TASK PROMPT:
Within this material, find every line where the string "instruction" appears, and copy it out.

+ + + + + + +

-- ==== Sys2Proof/Laws/PerInstr.lean ====
section
/-! SUPPORT. Statements about every instruction, one lemma per constructor. -/

namespace Sys2Proof.Laws

/-- An instruction is one to four bytes long (30_encoding.md R90). -/
def EncodeLength.Statement (i : Instr) : Prop := 1 ≤ (encode i).length ∧ (encode i).length ≤ 4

+ + + + + + +

RESPONSE FOR THIS EXERCISE:
/-! SUPPORT. Statements about every instruction, one lemma per constructor. -/
/-- An instruction is one to four bytes long (30_encoding.md R90). -/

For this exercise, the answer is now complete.